December 28:
A string of robberies and three Uighurs’ murder of two Han Chinese in Taiyuan, Shanxi has provoked the Han community and led to online death threats against Uighurs, Japan’s Kyodo News Service reports. Taiyuan police are already on high alert and the situation in Xinjiang remains very tense. The Information Centre for Human Rights and Democracy in Hong Kong reports that Uighurs are particularly agitated because Internet access has been cut off since interethnic riots rocked Urumqi nearly seven months ago. Over the October 1st National Day holiday, Xinjiang authorities had announced a resumption of service but it has still not materialized.
January 2:
Hong Kong Police and the territory’s legislature, The Legislative Council, have launched an investigation into accusations that plainclothes mainland officers dragged protesters and journalists into the mainland during a protest at the border last week. Mainland police detained four protesters and two journalists from Hong Kong’s Ming Pao daily for three hours after a protest at the Lo Wu immigration control point in support of jailed dissident Liu Xiaobo. Lawmakers condemned Hong Kong police for failing to stop mainland public security officers from dragging protesters across into the Shenzhen side of the border bridge. The Ming Pao and the Apple Daily, which published photographs of the incident, were both contacted by Hong Kong police, the South China Morning Post reports.
January 4:
China has expanded its anti-piracy mission in the Gulf region according to a statement released on China's Ministry of National Defense website. China's naval escort route in the pirate prone Gulf of Aden was further extended 50 nautical miles eastward. Deputy transport minister, Xu Zuyuan, also said China has reissued a notice requiring Chinese shipping enterprises and crews to enhance precautionary efforts against pirates, China’s official Global Times reports. Last week a band of Somali pirates split a $4 million ransom to release a Chinese cargo ship, the De Xin Hai, and its 25 sailors after two months in captivity, AP reports. By contrast, the official Xinhua News Agency said the ship and crew were under the protection of a Chinese naval fleet after an “early morning rescue.”
January 5:
According to a study conducted by Wuhan University, Chinese college students spend more than $100 million every year for ghost-written academic papers; a number that has grown five-fold in the past three years. Chinese academics and students often buy and sell papers to swell publications lists or earn needed cash. Others mass-produce scientific papers in order to get grant funding. Chinese universities require academic publication for degrees and promotions but lack a standardized or enforceable academic code of conduct. There are signs a crackdown might be coming: two lecturers were sacked last month for falsifying 70 papers in two years, the BBC reports. In the meantime, while China ranks second behind the U.S. by number of academic papers published, academic fraud continues to undermine China’s innovative potential.
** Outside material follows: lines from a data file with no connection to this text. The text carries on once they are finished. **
/-- The contents of the READ items byte by byte, from payload byte 4 (TABLE 8-9, TABLE 8-3, TABLE 10-3):
ZONE STATS, BANK INFO, TABLE VERDICT, DEFECT ENTRIES and the parameter values, with the codes the fields
use. What stands for an overflow count above 65535 is not said: a free value (notes/assumptions/31). That
the bits TABLE 8-9 and TABLE 8-5 leave undefined in the presence marks and the zone result are 0 is the
model's choice (notes/assumptions/36). -/
def Obligations.ReadContentsFollowTheTables : Prop :=
  ([TuneVerdict.none, .ok, .atTop, .atBottom, .offTarget, .unseen, .aborted, .fault].map tuneVerdictCode
        = List.range 8
      ∧ [BankState.empty, .opened, .checking, .valid, .active].map bankStateCode = List.range 5
      ∧ [View.bank .bank0, .bank .bank1, .raw].map viewCode = List.range 3)
    ∧ (∀ (s : State) (i : Fin 8),
      let b := zoneStatsContent s i;
      let d := s.lamps.segments.get i;
      let z := s.engine.lastZones.get i;
      b.length = 31 ∧ b[0]? = some (BitVec.ofNat 8 i.val)
        ∧ (∃ x : Byte, b[1]? = some x ∧ x.getLsbD 0 = s.engine.lastFrame.isSome
          ∧ x.getLsbD 1 = s.lamps.pendingCycle.isSome ∧ x.getLsbD 2 = d.isTuning
          ∧ (x.getLsbD 3 = true ↔
            ∃ trial duty first preTune, d.tune = .tuning trial duty (some first) preTune)
          ∧ x.getLsbD 4 = d.final.isSome ∧ x.getLsbD 5 = d.reseed ∧ x.extractLsb' 6 2 = 0)
        ∧ (b.drop 2).take 2 = bigEndian 2 (s.engine.lastFrame.getD 0).toNat
        ∧ (b.drop 4).take 2 = bigEndian 2
          (z.mean + (if z.unseen then 16384 else 0) + (if z.glare then 32768 else 0))
        ∧ (b.drop 6).take 3 = bigEndian 3 z.count
        ∧ b[9]? = some (BitVec.ofNat 8 s.lamps.cycle)
        ∧ b[10]? = some (BitVec.ofNat 8 (s.lamps.pendingCycle.getD 0))
        ∧ (b.drop 11).take 2 = bigEndian 2 d.staged ∧ (b.drop 13).take 2 = bigEndian 2 d.applied
        ∧ (b.drop 15).take 9 =
          (match d.tune with
            | .steady => List.replicate 9 0
            | .tuning trial duty first preTune =>
              [1, BitVec.ofNat 8 trial] ++ bigEndian 2 duty ++ bigEndian 2 (first.getD 0).toNat
                ++ bigEndian 2 preTune ++ [0]
            | .holdoff remaining => 2 :: List.replicate 7 0 ++ [BitVec.ofNat 8 remaining])
        ∧ (b.drop 24).take 2 = bigEndian 2 d.reference
        ∧ b[26]? = some (BitVec.ofNat 8 (tuneVerdictCode d.verdict))
        ∧ (b.drop 27).take 4 =
          match d.final with
          | none => List.replicate 4 0
          | some f => bigEndian 2 f.1 ++ bigEndian 2 f.2)
    ∧ (∀ s : State, (∀ k h, (s.views.get k).header = some h → h.label.length = 8) →
      let b := bankInfoContent s;
      b.length = 47
        ∧ (∀ (k : BankId) (o : Nat), (k = .bank0 ∧ o = 0) ∨ (k = .bank1 ∧ o = 23) →
          b[o]? = some (BitVec.ofNat 8 (bankStateCode (s.views.get k).state))
            ∧ ((s.views.get k).header = none → (b.drop (o + 1)).take 22 = List.replicate 22 0)
            ∧ ∀ h, (s.views.get k).header = some h →
              (b.drop (o + 1)).take 22 =
                bigEndian 2 h.wo ++ bigEndian 2 h.ho ++ bigEndian 2 h.fill ++ h.label
                  ++ bigEndian 2 (((h.wo / 16 + 1) * (h.ho / 16 + 1) + 14) / 15)
                  ++ bigEndian 2 ((s.views.get k).received .mesh).length
                  ++ [BitVec.ofNat 8 ((h.wo / 16 * (h.ho / 16) + 119) / 120),
                    BitVec.ofNat 8 ((s.views.get k).received .zone).length,
                    BitVec.ofNat 8 (((h.wo / 64 + 1) * (h.ho / 64 + 1) + 29) / 30),
                    BitVec.ofNat 8 ((s.views.get k).received .gain).length])
        ∧ ∃ x : Byte, b[46]? = some x ∧ (x.extractLsb' 0 4).toNat = viewCode s.views.inForce
          ∧ (x.extractLsb' 4 4).toNat =
            match s.views.pendingView with
            | none => 0
            | some v => viewCode v + 1)
    ∧ (∀ r : VerdictRecord, verdictContent r =
      (match r.bank with
          | none => 15
          | some .bank0 => 0
          | some .bank1 => 1)
        :: (match r.verdict with
            | .none => [0, 0, 0, 0]
            | .passed => [1, 0, 0, 0]
            | .incomplete .mesh k => [2, 1] ++ bigEndian 2 k
            | .incomplete .zone k => [2, 2] ++ bigEndian 2 k
            | .incomplete .gain k => [2, 3] ++ bigEndian 2 k
            | .nodeOutside n => [3, 0] ++ bigEndian 2 n)
          ++ (match r.raster with
            | none => [0, 0, 0, 0]
            | some c => bigEndian 2 c.1 ++ bigEndian 2 c.2))
    ∧ (∀ (u : SensorIntake) (start : Nat),
      let b := defectEntriesContent u start;
      let n := min 15 (u.defects.length - start);
      b.length = 14 + 3 * n ∧ b.take 2 = bigEndian 2 u.defects.length
        ∧ b[2]? = some (BitVec.ofNat 8 u.edits.length)
        ∧ (b.drop 3).take 2 = bigEndian 2 (applyEdits u.defects u.edits).length
        ∧ b[5]? = some ((match u.survey with | .idle => 0 | .armed => 1 | .collecting .. => 2) : Byte)
        ∧ (u.lastSurvey = none → (b.drop 6).take 7 = List.replicate 7 0)
        ∧ (∀ r, u.lastSurvey = some r → b[6]? = some 1 ∧ (b.drop 7).take 2 = bigEndian 2 r.added
          ∧ (r.overflow ≤ 65535 → (b.drop 9).take 2 = bigEndian 2 r.overflow)
          ∧ (b.drop 11).take 2 = bigEndian 2 r.sequence.toNat)
        ∧ b[13]? = some (BitVec.ofNat 8 n)
        ∧ ∀ j, j < n → ∀ e, u.defects[start + j]? = some e → e.row < 1024 → e.column < 2048 →
          (b.drop (14 + 3 * j)).take 3 = bigEndian 3 (e.row * 16384 + e.column * 8
            + (match e.method with | .h => 0 | .v => 2 | .q => 4)
            + (match e.origin with | .loaded => 0 | .learned => 1)))
    ∧ ∀ s : State,
      (List.range 25).map (parameterValue s) =
          [none, some s.params.sourceWidth, some s.params.sourceHeight, some s.params.blackLevel,
            some s.params.darkThreshold, some s.params.exposure, some s.params.blurLimit,
            some s.params.triggerStep, some s.params.dwellTimeout, some s.params.dwellInterval,
            some s.params.parkTimeout, some s.params.parkInterval, some s.params.wakeDistance,
            some s.lamps.cycle, none, some s.params.brightnessTarget, some s.params.tuneBand,
            some s.params.referenceBeta, some s.params.tuneHoldoff,
            some (if s.params.autoRetune then 1 else 0),
            some (match s.params.ledFaultResponse with | .off => 0 | .keep => 1),
            some (match s.params.ledFaultReport with | .alert => 0 | .statusOnly => 1),
            some (match s.params.thermalReport with | .alert => 0 | .statusOnly => 1),
            some (match s.params.reportMode with
              | .everyFrame => 0 | .onEvent => 1 | .whileTravelling => 2),
            some s.params.eventMask.toNat]
        ∧ ∀ n, 24 < n → parameterValue s n = none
[Editor’s Note: Many American academic institutions including the University of California, Los Angeles require students submit their work to an online system called Turn-It-In. The system compares each paper with all others within the database and online sources. This system has contributed mightily to the identification and elimination of academic fraud in U.S. universities.]
January 6:
China's largest gas supplier, Australian natural gas company Woodside, has announced the end of a $40.4 billion agreement with state-run PetroChina singed in 2007. The agreement would have seen Woodside supply 2 to 3 million tons of liquefied natural gas per year to China over a 20 years period. It was unclear which side initiated the termination. China has suffered severe gas shortages since November and PetroChina was forced to purchase 65,000 tons of gas at market prices this month to cope with peak demand. Given China’s state-subsidized fuel prices, this purchase instantly cost the company more than 60 million yuan, Shanghai Securities News reports. It only produces around 70-80 billion tons of natural gas a year, an insufficient sum to meet domestic demand of 100-120 billion tons. The Global Times reports that to diversify gas supplies China has secured contracts with Russia's Gazprom, has helped fund the massive 1,833-kilometer pipeline that opened last month connecting Xinjiang with Turkmenistan, Uzbekistan, and Kazakhstan, and has pushed forward with gas pipelines from Burma.